Work required: From the first line of the records through the line containing "let v : Int", retype every line exactly and nothing else.

[[ Records, beginning ]]

-- ==== Sys2Proof/Machine/Position.lean ====
section
/-!
DEFINITION. Meanings of the position unit's commands (chapter 2): quadrature, index, sin/cos and absolute-word inputs,
standstill, speed windows, mode changes and the axis commands. POSITION_PUBLISH stands in Publish.lean.
-/
namespace Sys2Proof.Machine
open Sys2Proof

/-- Axis n runs its measurement in mode m. -/
def State.axIn (s : State) (n m : Nat) : Bool := s.posClk && s.axEn n && s.axMode n == m

/-! ## Quadrature (R43 to R46, R55) -/

/-- POS_AXMINIV and POS_AXZMINIV in use (R74). -/
def State.axMinIv (s : State) (n : Nat) (z : Bool) : Nat :=
  clampN 8 8000 (s.fld (if z then Reg.POS_AXZMINIV n else Reg.POS_AXMINIV n) 0 13)
/-- POS_AXGLWIN in use, in ticks (R74). -/
def State.axGlWin (s : State) (n : Nat) : Nat := usTicks (max 1 (s.fld (Reg.POS_AXGLWIN n) 0 16))

/-- The velocity estimate takes a counted edge at t: 4,096 PT for each of the last four intervals in one direction,
divided by their sum (R55). -/
def Axis.quadV (x : Axis) (up : Bool) (t : Nat) : Axis :=
  match x.vEdge with
  | some t0 =>
    if x.vUp = up then
      let iv := ((t - t0) :: x.vIvals).take 4
      let sum : Nat := iv.foldl (· + ·) 0
      let v : Int := (iv.length * 4096 * 2 ^ 24 : Nat) / (sum : Int)
      ({ x with vEdge := some t, vIvals := iv }).withV (if up then v else -v)
    else { x with vEdge := some t, vIvals := [], vUp := up, v := 0 }
  | none => { x with vEdge := some t, vIvals := [], vUp := up, v := 0 }

/-- The decoder accepts what the pins show now (R43, R44, R46). -/
def State.abAccept (s : State) (n : Nat) : State :=
  let x := s.axis n
  let t := s.devTime
  let x1 := { x with decA := x.pinA, decB := x.pinB, lastAB := some t }
  if x.pinA ≠ x.decA ∧ x.pinB ≠ x.decB then
    ((s.setAxis n x1).addSat (Reg.POS_AXQERR n) 0 16 1).fault 5 4 n 1
  else if x.pinA = x.decA ∧ x.pinB = x.decB then s
  else
    let d := s.axSign n (quadCount (s.bit (Reg.POS_AXCTLA n) 3) x.decA x.decB x.pinA x.pinB)
    s.axMeasure n (x1.quadV (decide (0 < d)) t) (posAdd x.m (4096 * d)) t

/-- A rejected A or B change (R44, R45). -/
def State.abReject (s : State) (n : Nat) : State :=
  let x := s.axis n
  let t := s.devTime
  let s1 := (s.addSat (Reg.POS_AXGLCNT n) 0 16 1).setAxis n { x with rejects := (t :: x.rejects).take 15 }
  match x.rejects[14]? with
  | some t0 =>
    if t ≤ t0 + s1.axGlWin n then
      (s1.setAxis n { s1.axis n with glitch := some t }).faultState 5 3 n 2
    else s1
  | none => s1

/-- A level change on A or B. -/
def State.abEdge (s : State) (n : Nat) (a b : Bool) : State :=
  let s1 := s.setAxis n { s.axis n with pinA := a, pinB := b }
  if s1.axIn n 0 then
    match (s1.axis n).lastAB with
    | some t => if s1.devTime < t + s1.axMinIv n false then s1.abReject n else s1.abAccept n
    | none => s1.abAccept n
  else s1.setAxis n { s1.axis n with decA := a, decB := b }

/-- ENC_AB_EDGE (R44). -/
def execEncAbEdge (n : Fin 8) (a b : Bool) (dt : Nat) (s : State) : Res := s.alive fun s =>
  .next ((s.pass dt).abEdge n.val a b)

/-- An accepted index change (R60). -/
def State.zAccept (s : State) (n : Nat) : State :=
  let z := (s.axis n).pinZ
  let s1 := s.setAxis n { s.axis n with decZ := z, lastZ := some s.devTime }
  if z != s1.bit (Reg.POS_AXCTLA n) 7 then s1.axIndex n else s1

/-- A level change on ENC_Z (R44, R60). -/
def State.zEdge (s : State) (n : Nat) (z : Bool) : State :=
  let s1 := s.setAxis n { s.axis n with pinZ := z }
  if s1.posClk && s1.axEn n then
    match (s1.axis n).lastZ with
    | some t =>
      if s1.devTime < t + s1.axMinIv n true then s1.addSat (Reg.POS_AXGLCNT n) 16 16 1
      else if z = (s1.axis n).decZ then s1 else s1.zAccept n
    | none => if z = (s1.axis n).decZ then s1 else s1.zAccept n
  else s1.setAxis n { s1.axis n with decZ := z }

/-- ENC_Z_EDGE (R60). -/
def execEncZEdge (n : Fin 8) (z : Bool) (dt : Nat) (s : State) : Res := s.alive fun s => .next ((s.pass dt).zEdge n.val z)

/-- The end of a minimum interval: pins that differ from the decoder are accepted now (R44). -/
def State.minIntervalEnd (s : State) (n : Nat) (z : Bool) : State :=
  let x := s.axis n
  if z then
    match x.lastZ with
    | some t =>
      if s.posClk && s.axEn n && decide (t + s.axMinIv n true ≤ s.devTime) && x.pinZ != x.decZ then s.zAccept n else s
    | none => s
  else
    match x.lastAB with
    | some t => if s.axIn n 0 && decide (t + s.axMinIv n false ≤ s.devTime) then s.abAccept n else s
    | none => s

/-- MIN_INTERVAL_END (R44, R60, R98): source 0 to 7 the A and B inputs of an axis, 8 to 15 its index, 16 to 31 a
trigger input. -/
def execMinIntervalEnd (src : Fin 32) (dt : Nat) (s : State) : Res := s.alive fun s =>
  let s1 := s.pass dt
  .next (if src.val < 16 then s1.minIntervalEnd (src.val % 8) (decide (8 ≤ src.val)) else s1.inIntervalEnd (src.val - 16))

/-- The GLITCH cause ends once POS_AXGLWIN has passed since the last qualifying rejection (R45). -/
def State.glitchEnd (s : State) (n : Nat) : State :=
  match (s.axis n).glitch with
  | some t =>
    if t + s.axGlWin n ≤ s.devTime then (s.setAxis n { s.axis n with glitch := none }).causeOff 5 3 n else s
  | none => s

/-- GLITCH_CAUSE_END (R45). -/
def execGlitchCauseEnd (n : Fin 8) (dt : Nat) (s : State) : Res := s.alive fun s => .next ((s.pass dt).glitchEnd n.val)

/-! ## Sin/cos (R47, R48) -/

/-- atan2_16 of R47: exact on the axes and diagonals; elsewhere its fraction inside a quadrant, whose rounding is not
stated, and the angle of (0, 0) are free (log entry 2). -/
def atan16 (s c : Int) : Nat :=
  let q : Nat := if 0 < c ∧ 0 ≤ s then 0 else if c ≤ 0 ∧ 0 < s then 1 else if c < 0 ∧ s ≤ 0 then 2
    else if s < 0 then 3 else 0
  let y : Int := if q = 0 then s else if q = 1 then -c else if q = 2 then -s else c
  let x : Int := if q = 0 then c else if q = 1 then s else if q = 2 then -c else -s
  let f : Nat := if y = 0 ∧ x ≠ 0 then 0 else if y = x ∧ x ≠ 0 then 8192 else (Config.atanFrac y x).toNat
  q * 16384 + f

/-- The period counter step when the phase wraps (R47). -/
def phaseWrap (p q : Nat) : Int :=
  let d := sgn 16 (q + 65536 - p)
  if 0 < d ∧ q < p then 1 else if d < 0 ∧ p < q then -1 else 0

/-- The amplitude measure of a sample (R48): POS_AXAMP, and AMP after POS_AXAMPCNT samples outside the window. -/
def State.ampTest (s : State) (n : Nat) (q : Nat) : State :=
  let k := Reg.POS_AXAMP n
  let low := if (s.axis n).ampSeen then min q (s.fld k 16 16) else q
  let bad := q < s.fld (Reg.POS_AXAMPW n) 0 16 ∨ s.fld (Reg.POS_AXAMPW n) 16 16 < q
  let cnt := if bad then (s.axis n).ampBad + 1 else 0
  let s1 := (s.wr k (w32 (q + low * 65536))).setAxis n { s.axis n with ampBad := cnt, ampSeen := true }
  if bad then
    (if max 1 (s1.fld (Reg.POS_AXAMPCNT n) 0 8) ≤ cnt then s1.faultState 5 1 n 2 else s1)
  else s1.causeOff 5 1 n

/-- A sample whose phase is phi updates the measurement (R47, R55). After a restart the estimate uses the samples there are,
and quotients round toward minus infinity (log entry 120). -/
def State.phaseTake (s : State) (n phi : Nat) : State :=
  let x := s.axis n
  let t := s.devTime
  match x.phi with
  | none =>
    let ofs := posAdd x.m (-(s.axSign n (phi / 4 : Nat)))
    s.axMeasure n { x with phi := some phi, k := 0, ofs := ofs, vSamples := [x.m] } x.m t
  | some p =>
    let k := x.k + phaseWrap p phi
    let m := posAdd x.ofs (s.axSign n (k * 16384 + (phi / 4 : Nat)))
    let vs := (m :: x.vSamples).take 9
    let old := vs.getLastD m
    let v := if vs.length < 2 then 0 else posDiff m old * 2 ^ 24 / (((vs.length - 1) * 800 : Nat) : Int)
    s.axMeasure n (({ x with phi := some phi, k := k, vSamples := vs }).withV v) m t

/-- A sin/cos sample pair of axis n (R47, R48). The amplitude test takes every sample, also one that INTERP discards (log
entry 120). -/
def State.sincos (s : State) (n : Nat) (a c : BitVec 14) : State :=
  if s.axIn n 1 then
    let s1 := s.wr (Reg.POS_AXADC n) (w32 (low 16 a.toInt + low 16 c.toInt * 65536))
    let sv := a.toInt - sgn 16 (s1.fld (Reg.POS_AXSCOFS n) 0 16)
    let cv := (c.toInt - sgn 16 (s1.fld (Reg.POS_AXSCOFS n) 16 16)) * (s1.fld (Reg.POS_AXSCGAIN n) 0 16 : Nat) / 2 ^ 15
    let s2 := s1.ampTest n (min 65535 ((sv * sv + cv * cv) / 4096).toNat)
    let phi := atan16 sv cv
    let big := match (s2.axis n).phi with
      | some p => decide (16384 ≤ (sgn 16 (phi + 65536 - p)).natAbs)
      | none => false
    if big then s2.faultState 5 2 n 2 else (s2.causeOff 5 2 n).phaseTake n phi
  else s

/-- SINCOS_SAMPLE (R47). -/
def execSincosSample (n : Fin 8) (adcSin adcCos : BitVec 14) (dt : Nat) (s : State) : Res := s.alive fun s =>
  .next ((s.pass dt).sincos n.val adcSin adcCos)

/-! ## Absolute words (R49 to R52) -/

/-- Number of check bits of a frame format (R51). -/
def absChkLen (fmt : Word) : Nat :=
  if fldOf fmt 12 2 = 0 then 0 else if fldOf fmt 12 2 = 3 then clampN 3 8 (fldOf fmt 14 4) else 1

/-- WBITS in use (R50). -/
def absBits (fmt : Word) : Nat := clampN 13 48 (fldOf fmt 0 6)
/-- Bits of a frame: start bits, word bits, check bits (R49). -/
def absLen (fmt : Word) : Nat := fldOf fmt 6 2 + absBits fmt + absChkLen fmt

/-- The period of ENC_SCLK in thirds of a tick: 300 MHz / (2 × (DIV + 1)), DIV from 14 to 1,499 (R50). -/
def absPeriod (clk : Word) : Nat := 32 * (clampN 14 1499 (fldOf clk 0 16) + 1)

/-- The device time at which a frame that began at t has been sampled whole: its last rising edge, half a period before the
end of its last cycle, and POS_AXABSDLY ticks (R49, log entry 122). -/
def State.absEnd (s : State) (n : Nat) (t : Nat) : Nat :=
  let x := s.axis n
  t + (absPeriod x.frameClk * (2 * absLen x.frameFmt - 1) + 5) / 6 + s.fld (Reg.POS_AXABSDLY n) 0 12

/-- A frame begins: the falling edge of ENC_SCLK is its acquisition instant, its format and clock are fixed, and one clock
cycle goes out for each of its bits (R49, R50, R68). -/
def State.absStart (s : State) (n : Nat) : State :=
  let fmt := s.rd (Reg.POS_AXABSFMT n)
  let clk := s.rd (Reg.POS_AXABSCLK n)
  (s.setAxis n { s.axis n with frame := some s.devTime, frameFmt := fmt, frameClk := clk, waiting := false }).emit
    (.sclk n s.devTime (absPeriod clk) (absLen fmt))

/-- The length in ticks of the gap after a frame, GAP from 1 to 100 µs (R49). -/
def State.absGap (s : State) (n : Nat) : Nat := usTicks (clampN 1 100 (s.fld (Reg.POS_AXABSCLK n) 16 8))

/-- A request for a word: it begins now, or waits for the frame or gap in progress to end (R49). -/
def State.absReq (s : State) (n : Nat) : State :=
  if s.axIn n 2 then
    if (s.axis n).frame.isSome || (s.axis n).gap.isSome then s.setAxis n { s.axis n with waiting := true } else s.absStart n
  else s

/-- The request period of axis n is over: requests fall due at whole periods from the instant it counts from; on command
only while the period is 0 (R50). -/
def State.absPeriodic (s : State) (n : Nat) : State :=
  let x := s.axis n
  let per := usTicks (s.fld (Reg.POS_AXABSPER n) 0 16)
  if per = 0 ∨ s.devTime < x.tReq + per then s
  else (s.setAxis n { x with tReq := s.devTime - (s.devTime - x.tReq) % per }).absReq n

/-- ABS_REQUEST (R50). -/
def execAbsRequest (n : Fin 8) (dt : Nat) (s : State) : Res := s.alive fun s => .next ((s.pass dt).absPeriodic n.val)

/-- The gap of axis n ends once it has lasted GAP µs, and a request that waited begins (R49). -/
def State.absGapEnd (s : State) (n : Nat) : State :=
  match (s.axis n).gap with
  | some t =>
    if t + s.absGap n ≤ s.devTime then
      let s1 := s.setAxis n { s.axis n with gap := none }
      if (s1.axis n).waiting && s1.axIn n 2 && (s1.axis n).frame.isNone then s1.absStart n else s1
    else s
  | none => s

[[ Records, end ]]

Answer:
-- ==== Sys2Proof/Machine/Position.lean ====
section
/-!
DEFINITION. Meanings of the position unit's commands (chapter 2): quadrature, index, sin/cos and absolute-word inputs,
standstill, speed windows, mode changes and the axis commands. POSITION_PUBLISH stands in Publish.lean.
-/
namespace Sys2Proof.Machine
open Sys2Proof

/-- Axis n runs its measurement in mode m. -/
def State.axIn (s : State) (n m : Nat) : Bool := s.posClk && s.axEn n && s.axMode n == m

/-! ## Quadrature (R43 to R46, R55) -/

/-- POS_AXMINIV and POS_AXZMINIV in use (R74). -/
def State.axMinIv (s : State) (n : Nat) (z : Bool) : Nat :=
  clampN 8 8000 (s.fld (if z then Reg.POS_AXZMINIV n else Reg.POS_AXMINIV n) 0 13)
/-- POS_AXGLWIN in use, in ticks (R74). -/
def State.axGlWin (s : State) (n : Nat) : Nat := usTicks (max 1 (s.fld (Reg.POS_AXGLWIN n) 0 16))

/-- The velocity estimate takes a counted edge at t: 4,096 PT for each of the last four intervals in one direction,
divided by their sum (R55). -/
def Axis.quadV (x : Axis) (up : Bool) (t : Nat) : Axis :=
  match x.vEdge with
  | some t0 =>
    if x.vUp = up then
      let iv := ((t - t0) :: x.vIvals).take 4
      let sum : Nat := iv.foldl (· + ·) 0
      let v : Int := (iv.length * 4096 * 2 ^ 24 : Nat) / (sum : Int)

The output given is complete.